A six-month-old boy who was prescribed an antiviral drug to treat Covid experienced a bizarre reaction: his dark brown eyes turned a brilliant blue within 18 hours of therapy.
The nameless child from Thailand was given favipiravir, a drug commonly used against influenza and Ebola that is approved as a Covid treatment in parts of Asia but not yet in the US.
Doctors in Bangkok who treated the infant said the antiviral drug had been released a fluorescent chemical that accumulated in the boy’s cornea.
While the boy’s eyes changed shade soon after treatment, they returned to their natural color five days after stopping the medication.
The six-month-old boy’s eyes are naturally dark brown. He was diagnosed with Covid and received favipiravir as treatment – making him the youngest patient to receive the drug
Just 18 hours after the first dose, the boy’s mother noticed that his eyes were turning a bright blue color
In Thailand, favipiravir is the main antiviral given to children infected with SARS-CoV-2.
The most common side effects of treatment include an increase in body uric acid, diarrhea and decreased white blood cell counts, which account for about 20 percent of adverse events.
Favipiravir is approved in Japan, Russia, Ukraine, Uzbekistan, Moldova and Kazakhstan and received emergency use approval in Italy in 2020.
The US began testing the drug in April 2020 with a small group of 50 people at Brigham and Women’s Hospital, Massachusetts General Hospital and the University of Massachusetts Medical School.
However, the Food and Drug Administration (FDA) has not yet approved favipiravir in the United States.

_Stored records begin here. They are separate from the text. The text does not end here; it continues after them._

-- ==== Sys2Proof/Tests/Slice0.lean ====
section
/-! SUPPORT. Tests/Slice0.lean: the model's own tests. Expected values are those of `95_test_vectors.md` (V-E, V-B, V-V, V-R, V-G, V-X) and
of the rules named. -/

namespace Sys2Proof.Tests
open Sys2Proof.Machine

/-! ### Helpers -/

/-- The answer is a next state of which `p` is true. -/
def nextIs (r : Result) (p : State → Bool) : Bool :=
  match r with
  | .next s => p s
  | .fault _ => false
  | .refused _ => false

/-- The answer is this fault. -/
def faultIs (r : Result) (f : Fault) : Bool :=
  match r with
  | .next _ => false
  | .fault g => g == f
  | .refused _ => false

/-- The register read answers this word, and STATUS is then this word. -/
def readIs (r : Result) (v status : Word) : Bool := nextIs r fun s => s.hostRead == some v && s.status == status

/-- STATUS is this word afterwards. -/
def statusIs (r : Result) (status : Word) : Bool := nextIs r fun s => s.status == status

/-- Twenty cam slots from the first ones. -/
def slots (es : List Word) : Vector Word 20 := Vector.ofFn fun k => es.getD k.val 0x0000FFFF#32

/-- The configuration of `95_test_vectors.md` V-L1: 60 teeth, 2 missing, inverted; cam High with edges 289 and 389; 658 and 6 cylinders. -/
def configured : State :=
  { State.reset with
    crkCfg := 0x0001023C#32
    camCfg := 0x00000001#32
    tdcCfg := 0x00060292#32
    camEdge := slots [289#32, 389#32] }

/-- V-L1's configuration, validated. -/
def validated : State := { configured with cfgValid := true }

/-- A generation of V-L1's configuration, accepted. -/
def generating : State := validated.generateAccept

/-- The same before the last main step. -/
def lastMain : State := { generating with cursor := 7199#13, camIdx := 2#5, camLvl := .high, crkLvl := .high }

/-- The same before TDC step `k`. -/
def tdcStage (k : BitVec 3) : State := { lastMain with phase := .tdc, tdcK := k }

/-- One element of an 8-bit PMEM after reset. -/
def withElem (i : Nat) (v : Word) (s : State) : State := s.setElem i (Elem.ofWord .w8 v)

/-! ### Well-formedness: an ill-formed term for each check -/

theorem test_wf_refuses_command_word : Instr.wellFormed (.reservedOpc 0x10010005#32) = false := by decide
theorem test_wf_refuses_aligned_word_access : Instr.wellFormed (.misaligned .read .word 0x0C#8) = false := by decide
theorem test_wf_refuses_stream_overrun : Instr.wellFormed (.streamRd 7200) = false := by decide
theorem test_wf_accepts_reserved_opcode : Instr.wellFormed (.reservedOpc 0xF0000000#32) = true := by decide
theorem test_wf_accepts_stray_field : Instr.wellFormed (.reservedOpc 0x00020000#32) = true := by decide
theorem test_wf_accepts_narrow_access : Instr.wellFormed (.misaligned .read .half 0x0C#8) = true := by decide
theorem test_wf_accepts_last_element : Instr.wellFormed (.streamRd 7199) = true := by decide

/-! ### Decoding. Command words are written bit by bit, OPC RSV LVL CYL ADDR (`30_encoding.md` R81), register accesses by the offsets of
`10_state.md` R32. -/

theorem test_decode_nop : decode (.cmd 0b0000_00000000000_0_000_0000000000000#32) = .ok .nop := by decide
theorem test_decode_setCam : decode (.cmd 0b0001_00000000000_1_000_0000000000101#32) = .ok (.setCam 5#13 .high) := by decide
theorem test_decode_getCam : decode (.cmd 0b0010_00000000000_0_000_0000100100010#32) = .ok (.getCam 290#13) := by decide
theorem test_decode_setCrk : decode (.cmd 0b0011_00000000000_0_000_1110000011111#32) = .ok (.setCrk 7199#13 .low) := by decide
theorem test_decode_getCrk : decode (.cmd 0b0100_00000000000_0_000_0110110011001#32) = .ok (.getCrk 3481#13) := by decide
theorem test_decode_setTdc : decode (.cmd 0b0101_00000000000_1_001_0001010010010#32) = .ok (.setTdc 658#13 1#3 .high) := by decide
theorem test_decode_getTdc : decode (.cmd 0b0110_00000000000_0_001_0011101000010#32) = .ok (.getTdc 1858#13 1#3) := by decide
theorem test_decode_rdWord : decode (.cmd 0b0111_00000000000_0_000_0001010010010#32) = .ok (.rdWord 658#13) := by decide
theorem test_decode_wrWord : decode (.cmd 0b1000_00000000000_0_000_1110000011111#32) = .ok (.wrWord 7199#13) := by decide
theorem test_decode_validate : decode (.cmd 0b1001_00000000000_0_000_0000000000000#32) = .ok .validate := by decide
theorem test_decode_generate : decode (.cmd 0b1010_00000000000_0_000_0000000000000#32) = .ok .generate := by decide
theorem test_decode_clrErr : decode (.cmd 0b1011_00000000000_0_000_0000000000000#32) = .ok .clrErr := by decide
theorem test_decode_reserved :
    decode (.cmd 0b1100_00000000000_0_000_0000000000000#32) = .ok (.reservedOpc 0xC0000000#32) ∧
      decode (.cmd 0b1111_00000000000_0_000_0000000000000#32) = .ok (.reservedOpc 0xF0000000#32) := by decide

The report on the infant was published in April 2023, but the exact date of the side effect is unknown.
On the first day he received 82 milligrams and 18 hours later his mother noticed the change in eye color.
“No bluish discoloration was observed in other areas such as skin, nails, or oral and nasal mucosa.” “Symptoms improved after three days of favipiravir therapy,” the researchers wrote in the study Study published in the journal Frontiers in pediatrics.
After completion of the treatment, an eye examination was performed.
“The patient was able to fix and track the light in all directions,” the study states.
Researchers wrote that this fluorescence “could be due to the drug, its metabolites, or additional tablet ingredients such as titanium dioxide and yellow iron oxide.”
Several medications can affect the eye, including nonsteroidal anti-inflammatory drugs, blood thinners, and antihistamines.
A class of drugs called prostaglandins, used to treat glaucoma, has the side effect of permanently darkening the color of the iris.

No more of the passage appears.